От вида кабинета доктора Р. захватывало дух. Стены сверкали белизной, мебель — пластиком, лампы — неоном. Шестое чувство шепнуло мне: счет ожидается заоблачный. Феи, которые записывали
мое имя и все прочее в компьютер, выглядели так, словно еда и питье не требуются им вовсе. Они не говорили, а журчали, словно ручейки. Меня попросили подождать, я сел — и утонул в неопределенном предмете современной мебели. Наконец меня представили самому доктору Р.: белые волосы, белые сабо, белые носки, белый халат, белые зубы. Я почувствовал себя бедным, грязным и оборванным. Он занес в компьютер дополнительные данные обо мне и, произведя некие мистические операции, вычислил, что необходимо сделать с моим неверно функционирующим телом; Позвоночник, оказывается, необходимо растянуть, тогда наступит новый период его отсутствия, как бы возвращение во времена безоблачного детства. Я выкатился за дверь, сжимая в руке бумажку, которую полагалось «показать своему доктору». Последнее напутствие было произнесено брезгливым тоном, словно перед ним стоял не я, а ничтожный доктор из далекой Голландии: крестьянин в деревянных башмаках, с бидоном молока в руке и толстенной сигарой в зубах.

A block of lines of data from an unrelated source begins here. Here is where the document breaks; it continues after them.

/-- Checks 3 to 5 of Table 8-5 on a block. A record that its offset field names ends inside the scratchpad where it is aligned; bits above the
field are reserved, and end the command at its start instead (R234; DEDUCED, log 86). -/
def blockFault (rings : Vector Ring 16) (k : YKind) (b : Nat) : Option SlotFault :=
  let h : Fin 16 := Fin.ofNat 16 (blkHandle b)
  let g := rings[h]
  if blkCplEn b && blkCplOff b % 8 != 0 then some (dataFault 0 (BitVec.ofNat 64 (blkCplOff b)))
  else if !k.usesRing b then none
  else if !g.init then some { cause := .ringMisuse }
  else if blkHandle b / 16 ≠ g.gen.toNat then
    some { cause := .staleHandle, info := blkHandle b + 2 ^ 16 * ringHandle g h }
  else none

/-- A copy instruction with a block (R230, R232); one whose block lies under a bank lock waits before it is read (R240). The entry of a producer is assigned now (R221); YPUSH records its ring's generation
(R227); a YACCP waits for the matrix commands of earlier bundles (R242). -/
def opYcmd (u : Bool) (op : CopyOp) (f : CopyForm) : SlotOp where
  srcs := [.a f.ab]
  body e a :=
    let ea := e.k.readA f.ab
    if ea.toNat + 64 > 0x80000 then .fault (dataFault 0 ea) a
    else if ea.toNat % 64 ≠ 0 then .fault (alignFault ea) a
    else if (e.k.eng.lockOn (rangeOf ea.toNat 64)).isSome then .ok (a.locked e (rangeOf ea.toNat 64))
    else
      let b := readLE e.k.spad ea.toNat 64
      match blockFault a.rings f.kind b with
      | some x => .fault x a
      | none =>
        let a := (a.behindAcquire e).copyRoom e u
        let a := e.postInc a f.pi f.ab 64 none
        let mats := if f.kind = .accp then (e.k.eng.mq.map (·.id)) else []
        if f.kind.usesRing b then
          let h : Fin 16 := Fin.ofNat 16 (blkHandle b)
          let g := a.rings[h]
          let a' := if f.kind = .push then a else a.setRing h { g with a := g.a + 1 }
          .ok (e.pushCopy a' u op b (some (h, g.gen, g.a)) (lockOf f b (g.slotAddr g.a)) mats)
        else .ok (e.pushCopy a u op b none (lockOf f b 0) mats)

def opYnop : SlotOp := opNothing

def opYcopy (u : Bool) (ab : Fin 16) (pi lock : Bool) (sc : Scope) : SlotOp := opYcmd u (.ycopy ab pi lock sc) ⟨.copy, ab, pi, lock, sc⟩
def opYpush (u : Bool) (ab : Fin 16) (pi lock : Bool) (sc : Scope) : SlotOp := opYcmd u (.ypush ab pi lock sc) ⟨.push, ab, pi, lock, sc⟩
def opYacc (u : Bool) (ab : Fin 16) (pi lock : Bool) (sc : Scope) : SlotOp := opYcmd u (.yacc ab pi lock sc) ⟨.acc, ab, pi, lock, sc⟩
def opYaccp (u : Bool) (ab : Fin 16) (pi lock : Bool) (sc : Scope) : SlotOp := opYcmd u (.yaccp ab pi lock sc) ⟨.accp, ab, pi, lock, sc⟩
def opYmx4 (u : Bool) (ab : Fin 16) (pi lock : Bool) (sc : Scope) : SlotOp := opYcmd u (.ymx4 ab pi lock sc) ⟨.mx4, ab, pi, lock, sc⟩
def opYsadd (u : Bool) (ab : Fin 16) (pi lock : Bool) (sc : Scope) : SlotOp := opYcmd u (.ysadd ab pi lock sc) ⟨.sadd, ab, pi, lock, sc⟩
def opYatom (u : Bool) (ab : Fin 16) (pi lock : Bool) (sc : Scope) : SlotOp := opYcmd u (.yatom ab pi lock sc) ⟨.atom, ab, pi, lock, sc⟩
def opYpref (u : Bool) (ab : Fin 16) (pi lock : Bool) (sc : Scope) : SlotOp := opYcmd u (.ypref ab pi lock sc) ⟨.pref, ab, pi, lock, sc⟩
def opYfill (u : Bool) (ab : Fin 16) (pi lock : Bool) (sc : Scope) : SlotOp := opYcmd u (.yfill ab pi lock sc) ⟨.fill, ab, pi, lock, sc⟩
def opYrem (u : Bool) (ab : Fin 16) (pi lock : Bool) (sc : Scope) : SlotOp := opYcmd u (.yrem ab pi lock sc) ⟨.rem, ab, pi, lock, sc⟩
def opYgath (u : Bool) (ab : Fin 16) (pi lock : Bool) (sc : Scope) : SlotOp := opYcmd u (.ygath ab pi lock sc) ⟨.gath, ab, pi, lock, sc⟩
def opYscat (u : Bool) (ab : Fin 16) (pi lock : Bool) (sc : Scope) : SlotOp := opYcmd u (.yscat ab pi lock sc) ⟨.scat, ab, pi, lock, sc⟩
def opYline (u : Bool) (ab : Fin 16) (pi lock : Bool) (sc : Scope) : SlotOp := opYcmd u (.yline ab pi lock sc) ⟨.line, ab, pi, lock, sc⟩

/-- YCANCEL marks, at its issue, what earlier bundles pushed to its engine and has not completed (R250). -/
def opYcancel (u : Bool) : SlotOp where
  body e a :=
    let a := a.copyRoom e u
    let mark (y : CopyCmd) : CopyCmd := if y.bseq < e.k.bseq then { y with cancel := true } else y
    let i := copyIdx u
    .ok (e.pushCopy { a with eng := { a.eng with yq := a.eng.yq.set i ((a.eng.yq[i]).map mark) } } u .ycancel 0 none none [])

/-- YLDV (R251). -/
def opYldv (u : Bool) (ab : Fin 16) (pi : Bool) (vd : Fin 32) : SlotOp where
  srcs := [.a ab]
  dsts := [.v vd]
  body e a :=
    let ea := e.k.readA ab
    if ea.toNat + 256 > 0x80000 then .fault (dataFault 0 ea) a
    else if ea.toNat % 4 ≠ 0 then .fault (alignFault ea) a
    else
      let a := (a.locked e (rangeOf ea.toNat 256)).behindAcquire e
      let a := e.postInc a pi ab 64 none
      .ok (a.push { e.pend 4 (.v vd) (readLE e.k.spad ea.toNat 256) (some (if u then 6 else 5)) with en := 2 ^ 256 - 1 })

/-! Instructions: each issues alone in its bundle. -/

def execYnop (u : Bool) (s : State) : Host.Outcome State Fault Refusal := issueOne ⟨.always, .y u .ynop⟩ opYnop s
def execYcopy (g : Guard) (u : Bool) (ab : Fin 16) (pi lock : Bool) (sc : Scope) (s : State) : Host.Outcome State Fault Refusal := issueOne ⟨g, .y u (.ycopy ab pi lock sc)⟩ (opYcopy u ab pi lock sc) s
def execYpush (g : Guard) (u : Bool) (ab : Fin 16) (pi lock : Bool) (sc : Scope) (s : State) : Host.Outcome State Fault Refusal := issueOne ⟨g, .y u (.ypush ab pi lock sc)⟩ (opYpush u ab pi lock sc) s
def execYacc (g : Guard) (u : Bool) (ab : Fin 16) (pi lock : Bool) (sc : Scope) (s : State) : Host.Outcome State Fault Refusal := issueOne ⟨g, .y u (.yacc ab pi lock sc)⟩ (opYacc u ab pi lock sc) s
def execYaccp (g : Guard) (u : Bool) (ab : Fin 16) (pi lock : Bool) (sc : Scope) (s : State) : Host.Outcome State Fault Refusal := issueOne ⟨g, .y u (.yaccp ab pi lock sc)⟩ (opYaccp u ab pi lock sc) s
def execYmx4 (g : Guard) (u : Bool) (ab : Fin 16) (pi lock : Bool) (sc : Scope) (s : State) : Host.Outcome State Fault Refusal := issueOne ⟨g, .y u (.ymx4 ab pi lock sc)⟩ (opYmx4 u ab pi lock sc) s
def execYsadd (g : Guard) (u : Bool) (ab : Fin 16) (pi lock : Bool) (sc : Scope) (s : State) : Host.Outcome State Fault Refusal := issueOne ⟨g, .y u (.ysadd ab pi lock sc)⟩ (opYsadd u ab pi lock sc) s
def execYatom (g : Guard) (u : Bool) (ab : Fin 16) (pi lock : Bool) (sc : Scope) (s : State) : Host.Outcome State Fault Refusal := issueOne ⟨g, .y u (.yatom ab pi lock sc)⟩ (opYatom u ab pi lock sc) s
def execYpref (g : Guard) (u : Bool) (ab : Fin 16) (pi lock : Bool) (sc : Scope) (s : State) : Host.Outcome State Fault Refusal := issueOne ⟨g, .y u (.ypref ab pi lock sc)⟩ (opYpref u ab pi lock sc) s
def execYfill (g : Guard) (u : Bool) (ab : Fin 16) (pi lock : Bool) (sc : Scope) (s : State) : Host.Outcome State Fault Refusal := issueOne ⟨g, .y u (.yfill ab pi lock sc)⟩ (opYfill u ab pi lock sc) s
def execYrem (g : Guard) (u : Bool) (ab : Fin 16) (pi lock : Bool) (sc : Scope) (s : State) : Host.Outcome State Fault Refusal := issueOne ⟨g, .y u (.yrem ab pi lock sc)⟩ (opYrem u ab pi lock sc) s
def execYgath (g : Guard) (u : Bool) (ab : Fin 16) (pi lock : Bool) (sc : Scope) (s : State) : Host.Outcome State Fault Refusal := issueOne ⟨g, .y u (.ygath ab pi lock sc)⟩ (opYgath u ab pi lock sc) s
def execYscat (g : Guard) (u : Bool) (ab : Fin 16) (pi lock : Bool) (sc : Scope) (s : State) : Host.Outcome State Fault Refusal := issueOne ⟨g, .y u (.yscat ab pi lock sc)⟩ (opYscat u ab pi lock sc) s
def execYline (g : Guard) (u : Bool) (ab : Fin 16) (pi lock : Bool) (sc : Scope) (s : State) : Host.Outcome State Fault Refusal := issueOne ⟨g, .y u (.yline ab pi lock sc)⟩ (opYline u ab pi lock sc) s
def execYcancel (g : Guard) (u : Bool) (s : State) : Host.Outcome State Fault Refusal := issueOne ⟨g, .y u .ycancel⟩ (opYcancel u) s
def execYldv (g : Guard) (u : Bool) (ab : Fin 16) (pi : Bool) (vd : Fin 32) (s : State) : Host.Outcome State Fault Refusal := issueOne ⟨g, .y u (.yldv ab pi vd)⟩ (opYldv u ab pi vd) s

end Sys2Proof.Machine
end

Кабинет голландского доктора не поразил меня ничем, кроме портрета матери на каминной полке. Фей у него не водилось, дверь он отворял сам. Осмотрев мой бедный скелет, поворачивая, наклоняя и растягивая его в разные стороны, он обратился наконец к письму знаменитого зарубежного коллеги. Проглядывая список предложенных мер, он время от времени замечал: «На вашем месте я не стал бы этого делать». И каждый раз я радостно соглашался, хотя и не знал, о чем идет речь. Дочитав до конца, доктор предложил:
— Сходите к госпоже Икс, она занимается Менсендик-терапией [99]; она даст вам пяток упражнений, которые надо делать ежедневно.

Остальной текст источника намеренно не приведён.